> **TASK STATEMENT**
In the records that follow, find each line with the word "insNew" and copy it.
BEGIN
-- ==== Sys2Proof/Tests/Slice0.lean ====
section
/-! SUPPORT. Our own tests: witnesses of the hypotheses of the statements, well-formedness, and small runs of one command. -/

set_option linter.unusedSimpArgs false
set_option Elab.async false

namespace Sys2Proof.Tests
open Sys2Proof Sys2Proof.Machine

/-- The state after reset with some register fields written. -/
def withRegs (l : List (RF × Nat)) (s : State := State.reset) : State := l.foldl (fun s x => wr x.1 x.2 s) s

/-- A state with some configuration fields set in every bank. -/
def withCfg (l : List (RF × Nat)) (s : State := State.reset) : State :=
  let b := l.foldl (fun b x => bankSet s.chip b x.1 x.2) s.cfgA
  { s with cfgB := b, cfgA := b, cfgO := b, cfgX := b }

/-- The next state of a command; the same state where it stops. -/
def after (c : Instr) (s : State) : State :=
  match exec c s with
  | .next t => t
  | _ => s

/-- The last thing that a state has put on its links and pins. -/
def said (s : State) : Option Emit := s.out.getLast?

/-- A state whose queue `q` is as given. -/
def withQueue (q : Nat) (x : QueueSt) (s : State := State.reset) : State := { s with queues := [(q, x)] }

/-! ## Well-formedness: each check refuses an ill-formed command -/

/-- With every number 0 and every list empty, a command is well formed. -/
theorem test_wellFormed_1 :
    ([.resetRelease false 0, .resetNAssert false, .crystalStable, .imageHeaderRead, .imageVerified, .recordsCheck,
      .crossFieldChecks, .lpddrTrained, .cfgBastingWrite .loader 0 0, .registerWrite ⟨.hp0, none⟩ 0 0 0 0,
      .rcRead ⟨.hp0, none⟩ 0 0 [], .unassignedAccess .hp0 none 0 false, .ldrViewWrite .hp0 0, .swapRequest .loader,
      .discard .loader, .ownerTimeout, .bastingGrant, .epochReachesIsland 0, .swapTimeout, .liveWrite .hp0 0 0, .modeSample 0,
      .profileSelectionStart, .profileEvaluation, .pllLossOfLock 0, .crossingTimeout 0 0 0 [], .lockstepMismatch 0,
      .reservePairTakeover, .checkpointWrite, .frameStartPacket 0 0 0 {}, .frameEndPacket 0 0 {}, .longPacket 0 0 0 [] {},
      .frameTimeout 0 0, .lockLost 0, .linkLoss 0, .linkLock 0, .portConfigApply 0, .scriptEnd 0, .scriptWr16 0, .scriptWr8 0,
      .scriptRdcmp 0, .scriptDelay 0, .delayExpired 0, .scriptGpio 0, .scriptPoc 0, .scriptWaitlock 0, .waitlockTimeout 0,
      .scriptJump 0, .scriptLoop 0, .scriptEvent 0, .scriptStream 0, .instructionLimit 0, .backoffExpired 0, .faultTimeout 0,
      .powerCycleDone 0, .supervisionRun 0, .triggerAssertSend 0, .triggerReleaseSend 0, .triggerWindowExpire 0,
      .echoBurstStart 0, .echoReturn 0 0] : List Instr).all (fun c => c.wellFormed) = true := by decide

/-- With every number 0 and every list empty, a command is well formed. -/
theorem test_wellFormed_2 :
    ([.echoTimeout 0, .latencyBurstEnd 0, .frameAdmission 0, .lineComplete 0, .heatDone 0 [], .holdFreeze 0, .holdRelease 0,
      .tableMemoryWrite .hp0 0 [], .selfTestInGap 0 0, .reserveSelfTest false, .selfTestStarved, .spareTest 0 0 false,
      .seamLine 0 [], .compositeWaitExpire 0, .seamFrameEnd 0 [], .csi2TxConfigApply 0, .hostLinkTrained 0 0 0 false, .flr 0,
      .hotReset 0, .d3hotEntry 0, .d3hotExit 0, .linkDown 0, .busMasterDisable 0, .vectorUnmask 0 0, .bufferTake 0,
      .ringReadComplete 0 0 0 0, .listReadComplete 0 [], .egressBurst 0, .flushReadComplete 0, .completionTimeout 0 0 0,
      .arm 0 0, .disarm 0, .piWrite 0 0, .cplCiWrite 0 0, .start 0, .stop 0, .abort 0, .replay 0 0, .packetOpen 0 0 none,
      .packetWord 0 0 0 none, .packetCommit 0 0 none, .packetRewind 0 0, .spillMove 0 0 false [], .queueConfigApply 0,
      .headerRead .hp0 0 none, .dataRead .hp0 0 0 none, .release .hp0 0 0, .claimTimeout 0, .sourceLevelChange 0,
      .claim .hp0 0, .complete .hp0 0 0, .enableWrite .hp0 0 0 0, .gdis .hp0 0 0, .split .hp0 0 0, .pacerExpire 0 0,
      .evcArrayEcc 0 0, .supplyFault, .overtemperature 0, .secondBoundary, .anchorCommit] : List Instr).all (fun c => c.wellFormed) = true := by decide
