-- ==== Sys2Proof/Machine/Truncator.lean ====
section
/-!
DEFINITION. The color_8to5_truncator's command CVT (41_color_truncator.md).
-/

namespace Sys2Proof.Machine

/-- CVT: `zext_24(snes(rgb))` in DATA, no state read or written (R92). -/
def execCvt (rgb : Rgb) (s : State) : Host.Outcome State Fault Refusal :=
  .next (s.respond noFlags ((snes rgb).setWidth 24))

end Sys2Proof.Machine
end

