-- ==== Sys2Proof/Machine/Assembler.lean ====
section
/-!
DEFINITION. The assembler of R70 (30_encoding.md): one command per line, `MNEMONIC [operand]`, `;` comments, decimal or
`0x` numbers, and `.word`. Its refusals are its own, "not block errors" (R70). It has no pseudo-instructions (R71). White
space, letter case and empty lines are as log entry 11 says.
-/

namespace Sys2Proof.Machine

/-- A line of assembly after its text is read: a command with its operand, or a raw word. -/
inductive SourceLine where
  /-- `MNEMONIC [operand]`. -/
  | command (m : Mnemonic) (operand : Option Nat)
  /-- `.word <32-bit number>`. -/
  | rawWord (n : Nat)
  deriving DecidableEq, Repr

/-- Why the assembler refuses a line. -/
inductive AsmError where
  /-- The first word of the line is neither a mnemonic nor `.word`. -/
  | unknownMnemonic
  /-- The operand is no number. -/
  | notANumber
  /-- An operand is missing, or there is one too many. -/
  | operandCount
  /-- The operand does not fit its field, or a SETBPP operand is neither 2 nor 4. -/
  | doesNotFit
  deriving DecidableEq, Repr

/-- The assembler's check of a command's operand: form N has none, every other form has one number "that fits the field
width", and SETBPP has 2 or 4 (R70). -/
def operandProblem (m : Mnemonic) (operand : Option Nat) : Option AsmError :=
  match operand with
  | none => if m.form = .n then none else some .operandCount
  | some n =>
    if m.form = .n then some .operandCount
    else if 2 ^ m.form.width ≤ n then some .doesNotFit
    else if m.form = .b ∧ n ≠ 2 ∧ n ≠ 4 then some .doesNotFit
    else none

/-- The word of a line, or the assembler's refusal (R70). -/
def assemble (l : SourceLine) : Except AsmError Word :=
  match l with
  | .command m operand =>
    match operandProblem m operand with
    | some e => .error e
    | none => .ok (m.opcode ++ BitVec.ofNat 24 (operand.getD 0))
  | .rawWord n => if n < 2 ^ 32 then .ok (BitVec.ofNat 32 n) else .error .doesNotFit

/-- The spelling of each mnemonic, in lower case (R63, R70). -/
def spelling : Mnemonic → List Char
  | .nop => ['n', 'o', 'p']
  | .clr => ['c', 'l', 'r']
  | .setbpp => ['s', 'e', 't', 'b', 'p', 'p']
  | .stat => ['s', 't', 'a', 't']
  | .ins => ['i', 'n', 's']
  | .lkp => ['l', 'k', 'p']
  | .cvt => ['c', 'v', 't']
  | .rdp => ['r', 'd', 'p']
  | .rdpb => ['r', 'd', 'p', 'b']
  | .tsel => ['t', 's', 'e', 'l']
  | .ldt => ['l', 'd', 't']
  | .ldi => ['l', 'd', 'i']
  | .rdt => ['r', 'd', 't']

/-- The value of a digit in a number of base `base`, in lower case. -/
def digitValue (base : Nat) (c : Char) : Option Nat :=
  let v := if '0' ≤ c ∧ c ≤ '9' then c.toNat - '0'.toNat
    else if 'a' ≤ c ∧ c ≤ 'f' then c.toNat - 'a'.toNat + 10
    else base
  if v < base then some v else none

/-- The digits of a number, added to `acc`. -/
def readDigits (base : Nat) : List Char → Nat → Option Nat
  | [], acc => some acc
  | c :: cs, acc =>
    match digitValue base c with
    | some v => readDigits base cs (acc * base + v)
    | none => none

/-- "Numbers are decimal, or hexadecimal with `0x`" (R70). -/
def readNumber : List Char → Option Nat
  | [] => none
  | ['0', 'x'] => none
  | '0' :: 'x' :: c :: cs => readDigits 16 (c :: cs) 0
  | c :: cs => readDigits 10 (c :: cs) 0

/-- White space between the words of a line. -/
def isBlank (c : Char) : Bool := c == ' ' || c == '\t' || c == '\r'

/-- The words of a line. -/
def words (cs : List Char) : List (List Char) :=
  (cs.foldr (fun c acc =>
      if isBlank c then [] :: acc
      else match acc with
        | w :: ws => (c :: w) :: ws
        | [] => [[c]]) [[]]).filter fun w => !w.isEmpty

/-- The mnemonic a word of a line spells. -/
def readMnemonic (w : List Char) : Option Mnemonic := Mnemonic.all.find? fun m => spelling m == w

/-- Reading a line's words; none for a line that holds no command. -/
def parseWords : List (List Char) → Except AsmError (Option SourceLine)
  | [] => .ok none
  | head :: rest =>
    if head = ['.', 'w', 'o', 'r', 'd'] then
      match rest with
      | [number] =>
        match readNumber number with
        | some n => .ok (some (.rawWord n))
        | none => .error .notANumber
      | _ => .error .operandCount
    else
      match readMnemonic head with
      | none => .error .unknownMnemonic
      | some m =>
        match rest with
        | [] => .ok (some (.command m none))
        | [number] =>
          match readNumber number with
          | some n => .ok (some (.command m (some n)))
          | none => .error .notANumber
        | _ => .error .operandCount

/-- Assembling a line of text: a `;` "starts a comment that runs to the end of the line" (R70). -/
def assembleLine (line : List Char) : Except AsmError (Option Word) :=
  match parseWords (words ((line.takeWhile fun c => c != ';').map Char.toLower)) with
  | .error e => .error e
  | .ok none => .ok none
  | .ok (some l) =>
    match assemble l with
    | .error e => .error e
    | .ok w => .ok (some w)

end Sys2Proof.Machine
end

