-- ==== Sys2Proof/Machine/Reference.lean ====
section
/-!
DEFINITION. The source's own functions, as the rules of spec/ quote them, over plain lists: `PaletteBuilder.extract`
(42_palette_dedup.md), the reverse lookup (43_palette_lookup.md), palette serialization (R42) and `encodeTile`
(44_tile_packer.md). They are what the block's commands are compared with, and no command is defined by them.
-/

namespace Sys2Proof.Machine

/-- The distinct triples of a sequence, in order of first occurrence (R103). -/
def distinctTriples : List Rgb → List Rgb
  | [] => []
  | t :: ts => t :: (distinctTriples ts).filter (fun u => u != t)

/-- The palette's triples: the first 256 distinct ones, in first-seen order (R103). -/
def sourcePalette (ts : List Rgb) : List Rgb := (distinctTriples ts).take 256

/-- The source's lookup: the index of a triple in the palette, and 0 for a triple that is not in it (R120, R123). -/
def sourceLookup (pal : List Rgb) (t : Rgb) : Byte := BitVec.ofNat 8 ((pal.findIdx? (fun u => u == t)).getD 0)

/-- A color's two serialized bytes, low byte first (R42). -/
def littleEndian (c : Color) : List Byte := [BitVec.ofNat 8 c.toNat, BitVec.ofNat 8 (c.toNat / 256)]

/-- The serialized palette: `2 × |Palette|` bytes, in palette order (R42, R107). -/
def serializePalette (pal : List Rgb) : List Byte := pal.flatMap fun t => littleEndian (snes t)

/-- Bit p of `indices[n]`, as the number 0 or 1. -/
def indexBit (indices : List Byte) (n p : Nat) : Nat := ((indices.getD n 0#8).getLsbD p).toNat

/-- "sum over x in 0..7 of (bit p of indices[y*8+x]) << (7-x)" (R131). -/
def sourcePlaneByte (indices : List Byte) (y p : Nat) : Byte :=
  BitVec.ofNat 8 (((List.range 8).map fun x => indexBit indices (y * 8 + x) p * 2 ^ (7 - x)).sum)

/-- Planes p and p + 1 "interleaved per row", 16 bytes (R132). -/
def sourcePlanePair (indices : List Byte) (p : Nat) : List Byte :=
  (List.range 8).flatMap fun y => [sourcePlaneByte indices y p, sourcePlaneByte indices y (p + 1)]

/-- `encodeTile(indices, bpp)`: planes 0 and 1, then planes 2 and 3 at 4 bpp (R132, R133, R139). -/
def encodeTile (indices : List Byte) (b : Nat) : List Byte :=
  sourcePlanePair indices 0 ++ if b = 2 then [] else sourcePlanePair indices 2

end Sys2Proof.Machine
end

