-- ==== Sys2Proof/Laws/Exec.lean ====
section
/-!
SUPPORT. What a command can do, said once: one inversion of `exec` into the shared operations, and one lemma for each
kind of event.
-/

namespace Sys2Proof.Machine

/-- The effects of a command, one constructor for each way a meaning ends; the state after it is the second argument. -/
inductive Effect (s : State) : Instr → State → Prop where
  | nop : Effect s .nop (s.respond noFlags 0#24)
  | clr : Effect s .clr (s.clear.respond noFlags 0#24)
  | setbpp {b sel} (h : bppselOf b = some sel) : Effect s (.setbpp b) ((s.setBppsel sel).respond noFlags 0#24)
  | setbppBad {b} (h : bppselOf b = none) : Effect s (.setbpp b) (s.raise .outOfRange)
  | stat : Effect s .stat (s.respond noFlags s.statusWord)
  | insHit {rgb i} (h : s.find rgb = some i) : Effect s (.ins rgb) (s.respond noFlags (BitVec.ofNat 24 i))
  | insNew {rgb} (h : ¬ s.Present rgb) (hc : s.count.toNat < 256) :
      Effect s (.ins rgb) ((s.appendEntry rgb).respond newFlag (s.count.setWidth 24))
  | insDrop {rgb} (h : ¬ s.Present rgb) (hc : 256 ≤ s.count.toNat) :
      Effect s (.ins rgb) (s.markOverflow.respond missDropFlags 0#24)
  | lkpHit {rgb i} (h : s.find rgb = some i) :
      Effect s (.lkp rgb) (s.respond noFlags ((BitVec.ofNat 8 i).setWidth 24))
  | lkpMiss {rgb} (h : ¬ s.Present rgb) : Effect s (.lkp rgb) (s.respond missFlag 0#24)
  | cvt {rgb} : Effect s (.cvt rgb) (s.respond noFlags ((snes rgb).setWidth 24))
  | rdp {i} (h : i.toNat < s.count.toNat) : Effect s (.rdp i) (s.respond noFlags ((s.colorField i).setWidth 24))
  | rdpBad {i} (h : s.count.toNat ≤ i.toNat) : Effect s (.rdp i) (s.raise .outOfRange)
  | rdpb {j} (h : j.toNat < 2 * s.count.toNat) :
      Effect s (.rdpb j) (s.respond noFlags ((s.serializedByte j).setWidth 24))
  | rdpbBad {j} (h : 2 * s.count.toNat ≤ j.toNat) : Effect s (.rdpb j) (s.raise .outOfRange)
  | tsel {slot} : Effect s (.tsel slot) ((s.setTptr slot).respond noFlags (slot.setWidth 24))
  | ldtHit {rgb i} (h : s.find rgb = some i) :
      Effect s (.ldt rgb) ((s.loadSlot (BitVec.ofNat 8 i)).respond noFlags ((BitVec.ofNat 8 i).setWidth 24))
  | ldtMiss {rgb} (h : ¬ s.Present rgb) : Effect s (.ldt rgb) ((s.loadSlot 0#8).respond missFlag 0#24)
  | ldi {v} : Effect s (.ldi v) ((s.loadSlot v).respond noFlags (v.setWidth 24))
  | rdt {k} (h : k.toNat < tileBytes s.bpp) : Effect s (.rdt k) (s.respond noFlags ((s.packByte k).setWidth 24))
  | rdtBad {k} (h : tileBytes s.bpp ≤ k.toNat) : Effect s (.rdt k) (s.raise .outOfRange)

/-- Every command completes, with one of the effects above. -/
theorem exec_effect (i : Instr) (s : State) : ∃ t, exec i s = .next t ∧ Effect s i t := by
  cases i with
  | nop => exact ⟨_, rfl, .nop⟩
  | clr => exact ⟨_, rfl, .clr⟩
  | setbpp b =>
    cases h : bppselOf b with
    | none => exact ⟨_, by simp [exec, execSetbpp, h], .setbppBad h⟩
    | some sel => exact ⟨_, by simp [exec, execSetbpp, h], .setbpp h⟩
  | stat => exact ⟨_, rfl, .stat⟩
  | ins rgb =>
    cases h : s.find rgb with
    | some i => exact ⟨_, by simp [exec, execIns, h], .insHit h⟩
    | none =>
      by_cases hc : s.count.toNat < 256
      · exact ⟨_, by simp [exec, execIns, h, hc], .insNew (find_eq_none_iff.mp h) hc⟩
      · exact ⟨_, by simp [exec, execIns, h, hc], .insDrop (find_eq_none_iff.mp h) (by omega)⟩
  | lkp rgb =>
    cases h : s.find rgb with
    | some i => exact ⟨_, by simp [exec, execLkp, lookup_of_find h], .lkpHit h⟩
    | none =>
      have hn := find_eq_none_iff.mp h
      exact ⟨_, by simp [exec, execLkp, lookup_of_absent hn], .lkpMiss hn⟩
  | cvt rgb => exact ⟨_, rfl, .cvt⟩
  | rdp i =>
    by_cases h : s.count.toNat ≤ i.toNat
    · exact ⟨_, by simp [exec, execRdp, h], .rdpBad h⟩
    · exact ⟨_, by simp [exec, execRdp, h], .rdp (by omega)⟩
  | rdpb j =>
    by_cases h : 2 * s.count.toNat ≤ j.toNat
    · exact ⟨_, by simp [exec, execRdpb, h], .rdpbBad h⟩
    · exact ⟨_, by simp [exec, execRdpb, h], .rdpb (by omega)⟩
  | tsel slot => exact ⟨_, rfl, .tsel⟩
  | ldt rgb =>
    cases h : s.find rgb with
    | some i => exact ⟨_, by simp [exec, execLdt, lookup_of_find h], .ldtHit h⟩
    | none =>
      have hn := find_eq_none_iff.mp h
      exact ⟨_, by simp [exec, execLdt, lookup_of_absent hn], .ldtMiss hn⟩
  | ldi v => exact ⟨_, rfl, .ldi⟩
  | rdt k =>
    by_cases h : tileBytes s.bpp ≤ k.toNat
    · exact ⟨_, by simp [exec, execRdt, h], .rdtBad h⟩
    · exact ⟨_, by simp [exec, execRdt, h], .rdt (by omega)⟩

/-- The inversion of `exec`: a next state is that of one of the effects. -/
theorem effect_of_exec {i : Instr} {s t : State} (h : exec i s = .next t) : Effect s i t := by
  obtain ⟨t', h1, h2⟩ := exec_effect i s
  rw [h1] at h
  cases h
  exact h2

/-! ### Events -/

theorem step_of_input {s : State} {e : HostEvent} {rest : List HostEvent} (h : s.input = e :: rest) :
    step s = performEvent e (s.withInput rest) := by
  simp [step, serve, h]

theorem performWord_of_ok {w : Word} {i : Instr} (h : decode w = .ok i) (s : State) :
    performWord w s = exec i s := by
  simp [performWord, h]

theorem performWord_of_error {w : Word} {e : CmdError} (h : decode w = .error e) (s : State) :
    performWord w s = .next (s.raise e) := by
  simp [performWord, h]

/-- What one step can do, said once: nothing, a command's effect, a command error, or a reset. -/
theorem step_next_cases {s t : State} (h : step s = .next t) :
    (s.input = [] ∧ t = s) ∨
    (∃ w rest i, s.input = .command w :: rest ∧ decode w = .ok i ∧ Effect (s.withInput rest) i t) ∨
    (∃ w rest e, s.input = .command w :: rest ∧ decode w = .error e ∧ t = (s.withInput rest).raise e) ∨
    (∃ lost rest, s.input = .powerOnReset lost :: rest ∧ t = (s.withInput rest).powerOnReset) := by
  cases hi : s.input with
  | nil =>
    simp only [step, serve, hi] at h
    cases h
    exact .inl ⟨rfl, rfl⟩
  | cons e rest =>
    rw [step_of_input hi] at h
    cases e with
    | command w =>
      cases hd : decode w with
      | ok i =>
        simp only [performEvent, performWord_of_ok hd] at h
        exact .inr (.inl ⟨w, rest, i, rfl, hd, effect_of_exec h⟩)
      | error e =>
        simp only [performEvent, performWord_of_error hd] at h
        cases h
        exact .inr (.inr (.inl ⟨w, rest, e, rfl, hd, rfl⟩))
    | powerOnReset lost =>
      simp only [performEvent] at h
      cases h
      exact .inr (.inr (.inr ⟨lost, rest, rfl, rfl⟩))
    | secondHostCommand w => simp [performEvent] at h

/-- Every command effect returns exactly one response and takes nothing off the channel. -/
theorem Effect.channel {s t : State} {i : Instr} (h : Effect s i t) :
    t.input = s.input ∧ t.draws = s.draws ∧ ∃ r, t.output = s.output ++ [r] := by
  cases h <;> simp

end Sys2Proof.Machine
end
END
> **EXPECTED ANSWER**
  | insNew {rgb} (h : ¬ s.Present rgb) (hc : s.count.toNat < 256) :
      · exact ⟨_, by simp [exec, execIns, h, hc], .insNew (find_eq_none_iff.mp h) hc⟩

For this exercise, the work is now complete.